# where to buy craghoppers in dubai



## harrypalmer (Jul 18, 2010)

Hi

Would anyone know where to get Craghoppers outdoor clothes in Dubai?

Been everywhere, as far as I know, in Dubai, and although there are outdoor, hiking clothes available, craghoppers are the best I've come across for trousers.

Any help provided would be much appreciated.

Thanks


----------



## Elphaba (Jan 24, 2008)

Are you sure they are sold here? Have you checked with the manufacturer to see if they even have a UAE distributor?
-


----------



## harrypalmer (Jul 18, 2010)

Elphaba said:


> Are you sure they are sold here?
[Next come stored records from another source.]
-- ==== Sys2Proof/Machine/Rf.lean ====
section
/-! DEFINITION. RF paths: radio state machines, tuning and synthesizer calibration, TDD patterns, output power, compensation,
strobes and the PA bus (R222 to R258). -/

namespace Sys2Proof.Machine

/-! Radio states (R237, R238) -/

def rsmOff : Nat := 0
def rsmCal : Nat := 1
def rsmSettle : Nat := 2
def rsmLocked : Nat := 3

/-- RSM_STATE of a group. -/
def rsm (s : State) (g : Nat) : Nat := fget s F.rsmStatusState g

/-- Puts a group in a state; LOCK follows it. -/
def setRsm (s : State) (g st : Nat) : State :=
  fset (fset s F.rsmStatusState g st) F.rsmStatusLock g (if rsmLocked ≤ st then 1 else 0)

/-- The half that a group belongs to, and the half whose grid a change of some groups waits for (R40, R399). -/
def halfOfGroup (s : State) (g : Nat) : Nat := if isSplit s then g / 2 else 0

def gridOfGroups (s : State) (groups : Nat) : Nat :=
  if isSplit s ∧ groups % 4 = 0 ∧ groups ≠ 0 then 1 else 0

def gridOfPaths (s : State) (paths : Nat) : Nat :=
  if isSplit s ∧ paths % 2 ^ 32 = 0 ∧ paths ≠ 0 then 1 else 0

/-- A group holds a synthesizer calibration of this power cycle (R231). -/
def hasCal (s : State) (g : Nat) : Bool := (tget none s.rf.calTemp g).isSome

/-- A group enters SETTLE or CAL and will rejoin its pattern at a stroke (R243). -/
def enter (s : State) (g st : Nat) : State :=
  let s := setRsm s g st
  { s with rf := { s.rf with rejoin := tset false s.rf.rejoin g true } }

/-- A tune of one group at a stroke (R230, R238). A group in CAL stays there and calibrates at the new frequency. -/
def tuneGroup (freqKhz : Nat) (s : State) (g : Nat) : State :=
  let s := fset s F.loFreq g freqKhz
  let s := { s with rf := { s.rf with calFromOff := tset false s.rf.calFromOff g false } }
  let st := rsm s g
  if st = rsmCal then s
  else if !hasCal s g || (decide (st = rsmOff) && decide (fget s F.rsmStatusCalPend g = 1)) then enter s g rsmCal
  else enter s g rsmSettle

/-- A group begins a calibration; from OFF it returns there (R235). -/
def calGroup (s : State) (g : Nat) : State :=
  let off := decide (rsm s g = rsmOff)
  let s := { s with rf := { s.rf with
    calDue := tset false s.rf.calDue g false,
    calFromOff := if rsm s g = rsmCal then s.rf.calFromOff else tset false s.rf.calFromOff g off } }
  enter s g rsmCal

/-- A group goes to OFF. -/
def groupOff (s : State) (g : Nat) : State :=
  let s := setRsm s g rsmOff
  { s with rf := { s.rf with calFromOff := tset false s.rf.calFromOff g false, calDue := tset false s.rf.calDue g false,
                             rejoin := tset false s.rf.rejoin g false } }

/-- Bits of a set with one more unit. -/
def withBit (m n : Nat) : Nat := m ||| 2 ^ n

/-- Completion of a tune or a calibration: OK, or UNIT_FAULT with the lowest failed group (R230, R235). -/
def endRfOp (s : State) (op : LongOp) (failed : Nat) : State :=
  let code := if op.opcode = 0x0042 then 0x031 else 0x001
  match unitsOf failed 4 with
  | [] => completeAs s code op stOk 0 []
  | g :: _ => completeAs s code op stUnitFault g []

/-- A group has ended its part of the tunes and calibrations in progress (R230, R235). -/
def groupEnded (s : State) (g : Nat) (failed : Bool) : State :=
  let upd (o : LongOp × Nat × Nat × Nat) : LongOp × Nat × Nat × Nat :=
    if o.2.1.testBit g then (o.1, o.2.1, withBit o.2.2.1 g, if failed then withBit o.2.2.2 g else o.2.2.2) else o
  let ops := s.rf.ops.map upd
  let ended (o : LongOp × Nat × Nat × Nat) : Bool := decide (o.2.2.1 = o.2.1)
  let s := { s with rf := { s.rf with ops := ops.filter fun o => !ended o } }
  (ops.filter ended).foldl (fun s o => endRfOp s o.1 o.2.2.2) s
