def mergeHalf (split : Bool) (half : Nat) (old new : List Cplx) : List Cplx :=
  (List.range 64).map fun p => if covers split half p then cnth new p else cnth old p

/-- Applies an estimator's write-back (R204, R206). On a hit QUALITY is blended in SPLIT too, and a way whose header is poisoned by then
counts as a race (DEDUCED, log entry 191). -/
def applyEstimate (s : State) (w : WriteBack) : State :=
  let b := bucketOf w.user
  match w.lookup with
  | .hit way =>
    let e := entryNow s b way
    if e.tag ≠ w.user ∨ e.updCnt ≠ w.updCnt ∨ e.state = 3 ∨ headerPoisoned s b way then wsCount s wcRace
    else
      let new := mergeHalf w.split w.half e.coef (blend (maskHalf w.split w.half e.coef) (maskHalf w.split w.half w.coef) s.ws.blendK)
      queueEntry s b way
        { e with state := 1, origin := 0, quality := e.quality + asr (w.quality - e.quality) s.ws.blendK,
                 updCnt := satN 32 (e.updCnt + 1), lastHeard := w.heard, coef := new }
  | _ =>
    if (wayOf s b w.user).isSome then wsCount s wcRace
    else insertEntry s { tag := w.user, state := 1, origin := 0, quality := w.quality, updCnt := 1, lastHeard := w.heard,
                         coef := maskHalf w.split w.half w.coef }

/-- Applies a weight update (R102, R214, R215). An INVALIDATE leaves UPDATE_CNT and LAST_HEARD as they are (DEDUCED, log entry 189). -/
def applyUpdate (s : State) (u : WsUpdate) : State :=
  let b := bucketOf u.tag
  if u.write then
    match wayOf s b u.tag with
    | some w =>
      let e := entryNow s b w
      queueEntry s b w { e with state := 1, origin := 1, quality := u.quality, updCnt := satN 32 (e.updCnt + 1),
                                lastHeard := s.tm.uptime, coef := u.coef }
    | none => insertEntry s { tag := u.tag, state := 1, origin := 1, quality := u.quality, updCnt := 1,
                              lastHeard := s.tm.uptime, coef := u.coef }
  else
    match wayOf s b u.tag with
    | some w => queueEntry s b w { entryNow s b w with state := 3 }
    | none => s

/-- Applies an invalidation by Cox: TAG 0, INVALID, zero coefficients, clean check bits (R217). -/
def applyInval (s : State) (bucket way : Nat) : State :=
  let s := raise (wsCount s wcPoison) 0x29 0 [(bucket : Int), (way : Int)]
  queueEntry s bucket way { tag := 0, state := 3, origin := 0, quality := 0, updCnt := 0, lastHeard := 0, coef := [] }

/-- Applies a STALE mark of the ageing walk to an entry that is still LIVE and idle (R216). -/
def applyMark (s : State) (bucket way : Nat) : State :=
  let e := entryNow s bucket way
  if e.state = 1 ∧ idleOver s e ∧ !headerPoisoned s bucket way then
    queueEntry (wsCount s wcAged) bucket way { e with state := 2 }
  else s

/-- The order of estimator write-backs: slot, SECTION_ID, half (R200). -/
def wbBefore (a b : WriteBack) : Bool :=
  decide (a.heard < b.heard) || (decide (a.heard = b.heard) && (decide (a.sectionId < b.sectionId) ||
    (decide (a.sectionId = b.sectionId) && decide (a.half ≤ b.half))))

/-- The order of invalidations: addresses (R200). -/
def invBefore (a b : Nat × Nat × Nat) : Bool := decide (wayAddr a.1 a.2.1 ≤ wayAddr b.1 b.2.1)

/-- A change waits one further stroke (R200). -/
def oneLess (p : Nat × Nat × Nat) : Nat × Nat × Nat := (p.1, p.2.1, p.2.2 - 1)

/-- A lookup's slot starts at the stroke or after it. -/
def slotToCome (s : State) (half : Nat) (slot : TimeTag) : Bool :=
  decide (strokeSlot s (halfIn s half) ≤ slotNear s (halfIn s half) slot)

/-- The changes of a stroke are in force for the lookups of the slots from that stroke on, those that have completed already too: their
results are those of the entries as the stroke leaves them (R200; log entry 162). -/
def renewLookups (s : State) (buckets : List Nat) : State :=
  let meant (user half : Nat) (slot : TimeTag) : Bool := buckets.contains (bucketOf user) && slotToCome s half slot
  let entry (user : Nat) : Option (Nat × Entry) :=
    (wayOf s (bucketOf user) user).map fun w => (w, entryNow s (bucketOf user) w)
  let stays (p : Prefetch) : Bool := !meant p.user p.half p.slot || decide (p.result = .poison) || (entry p.user).isSome
  let renew (p : Prefetch) : Prefetch :=
    match (if meant p.user p.half p.slot && decide (p.result ≠ .poison) then entry p.user else none) with
    | some (w, e) => { p with result := .hit w, coef := e.coef, quality := e.quality }
    | none => p
  let kept := (s.ws.prefetch.filter stays).map renew
  let lost := (s.ws.prefetch.filter fun p => !stays p).map fun p => (p.user, p.half, p.slot, Lookup.miss)
  let found := ((s.ws.results.filter fun x => meant x.1 x.2.1 x.2.2.1 && (entry x.1).isSome).take (1024 - kept.length)).map fun x =>
    renew { user := x.1, half := x.2.1, slot := x.2.2.1, result := .miss, coef := [], quality := 0 }
  let gone := found.map fun p => (p.user, p.half, p.slot, Lookup.miss)
  { s with ws := { s.ws with prefetch := kept ++ found, results := (s.ws.results.filter fun x => !gone.contains x) ++ lost } }

/-- The weight-store part of a stroke of half 0: the changes due are applied in the order of R200, the others come one
stroke nearer; invalidations and marks wait for Cox (R29). -/
def wsStroke (s : State) : State :=
  let run := coxRuns s
  let iDue := if run then s.ws.invals.filter fun p => decide (p.2.2 = 0) else []
  let mDue := if run then s.ws.marks.filter fun p => decide (p.2.2 = 0) else []
  let wDue := s.ws.writeBacks.filter fun w => decide (w.wait = 0)
  let uDue := s.fh.updates.filter fun u => decide (u.wait = 0)
  let s := { s with
    ws := { s.ws with
      invals := (s.ws.invals.filter fun p => !iDue.contains p).map oneLess,
      marks := (s.ws.marks.filter fun p => !mDue.contains p).map oneLess,
      writeBacks := (s.ws.writeBacks.filter fun w => decide (w.wait ≠ 0)).map fun w => { w with wait := w.wait - 1 } },
    fh := { s.fh with
      updates := (s.fh.updates.filter fun u => decide (u.wait ≠ 0)).map (fun u => { u with wait := u.wait - 1 }),
      updatesNow := 0 } }
  let s := each (sortBy invBefore iDue) s fun s p => applyInval s p.1 p.2.1
  let s := each mDue s fun s p => applyMark s p.1 p.2.1
  let s := each (sortBy wbBefore wDue) s applyEstimate
  let s := each uDue s applyUpdate
  let buckets := (iDue ++ mDue).map (fun p => p.1) ++ (wDue.map (fun w => w.user) ++ uDue.map (fun u => u.tag)).map bucketOf
  if buckets = [] then s else judgePanic (renewLookups s buckets)
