/-- The words and pushes that a seat's item owes are too few: the item stays open, and the crew meets the fault of R180 (R183, R184). -/
def owes (t : Seat) : Bool := decide ((t.kind = 2 ∧ t.pushes < 12 * t.nb) ∨ (t.kind = 3 ∧ t.outs < 13))

/-- The RIN words that stay for other items after END: an EXPONENT item that ran whole takes twelve; those left of its contract are
discarded. -/
def rinAfter (t : Seat) : List DReg := if t.kind = 3 then [] else t.rin

/-- END: leftovers are discarded and counted; the last seat's END completes the item. An END at handshake 0 of a vendor kernel
stands for the whole kernel, which meets its contract (log entry 36); an EXPONENT kernel that lacks a word of RIN waits for it. -/
def seatEndFx (n : Nat) (s : State) : State :=
  let t := seatOf s n
  let crew := n / 64
  let whole := decide (t.hcnt = 0) && !(decide (t.kind = 2) && customerCrew s crew)
  if !seatRuns s n || (whole && decide (t.kind = 3) && customerCrew s crew && decide (t.rin.length < 12)) then s
  else
    let s := if whole then s else seatProto s n (leftover t)
    let s := putSeat s n ({ t with running := false, loops := [], inq := [], feed := [] }.spend 1 none)
    if !whole && owes t then s
    else
      match s.fab.items.find? fun i => decide (i.crew = crew) && i.running && i.seatsLeft.contains (n % 64) with
      | none => s
      | some i =>
        let i' := { i with seatsLeft := i.seatsLeft.filter fun k => decide (k ≠ n % 64) }
        let s := { s with fab := { s.fab with items := s.fab.items.map fun j => if j.id = i.id then i' else j } }
        if i'.seatsLeft ≠ [] then s
        else
          let s := finishItem s i'
          (seatsOf i.kind t.nb).foldl (fun s k =>
            let u := seatOf s (64 * crew + k)
            putSeat s (64 * crew + k) { u with out := [], rin := rinAfter u }) s

/-- END. -/
def execSeatEnd (seat : SeatFetch) (s : State) : Out := .next (seatStep seat (.seatEnd seat) (seatEndFx seat.n) s)

/-- Delivery of a push of all 64 seats: the exact sum, narrowed by SHIFT_UL, to seat i mod NB (R185). The clamps of a vendor's
COMBINE count with its item (R135), those of the customer's here. -/
def reductionDeliveryFx (crew : Nat) (s : State) : State :=
  let pushed := (List.range 64).filterMap fun k => (seatOf s (64 * crew + k)).red
  match pushed with
  | [] => s
  | p0 :: _ =>
    if pushed.length ≠ 64 ∨ p0.nb = 0 then s
    else
      let n := 64 * crew + p0.index % p0.nb
      if 16 ≤ (seatOf s n).rin.length then s
      else
        let re := narrow (pushed.foldl (fun a p => a + p.re) 0) p0.shf true
        let im := narrow (pushed.foldl (fun a p => a + p.im) 0) p0.shf true
        let w : DReg := { val := ofHalves re.1 im.1, mark := pushed.any fun p => p.mark }
        let s := (List.range 64).foldl (fun s k => putSeat s (64 * crew + k) { seatOf s (64 * crew + k) with red := none }) s
        finc (putSeat s n { seatOf s n with rin := (seatOf s n).rin ++ [w] }) F.fabSatCnt 0 (if customerCrew s crew then re.2 + im.2 else 0)

/-- REDUCTION_DELIVERY. -/
def execReductionDelivery (crew : Nat) (s : State) : Out := .next (reductionDeliveryFx crew s)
Have you checked with the manufacturer to see if they even have a UAE distributor?
> -


i did see them somewhere once, i just cant remember where, didn't need to get them on that occasion.


----------



## Gavtek (Aug 23, 2009)

Debenhams sell them in the UK, might be worth a try?


----------



## harrypalmer (Jul 18, 2010)

i've tried debenhams, i guess i'll have to find an alternative

thanks for the help


----------



## Maz25 (Jul 6, 2008)

harrypalmer said:


> i've tried debenhams, i guess i'll have to find an alternative
> 
> thanks for the help


Provided that you do not need them right away, could you not ask a friend or family member in the UK to purchase them for you and send them over?
Or alternatively, could you not order them online yourself and have them delivered here (assuming that you do not need them straight away).


----------



## harrypalmer (Jul 18, 2010)

unfortunately i'm heading out to sri lanka on saturday, last minute decision.


----------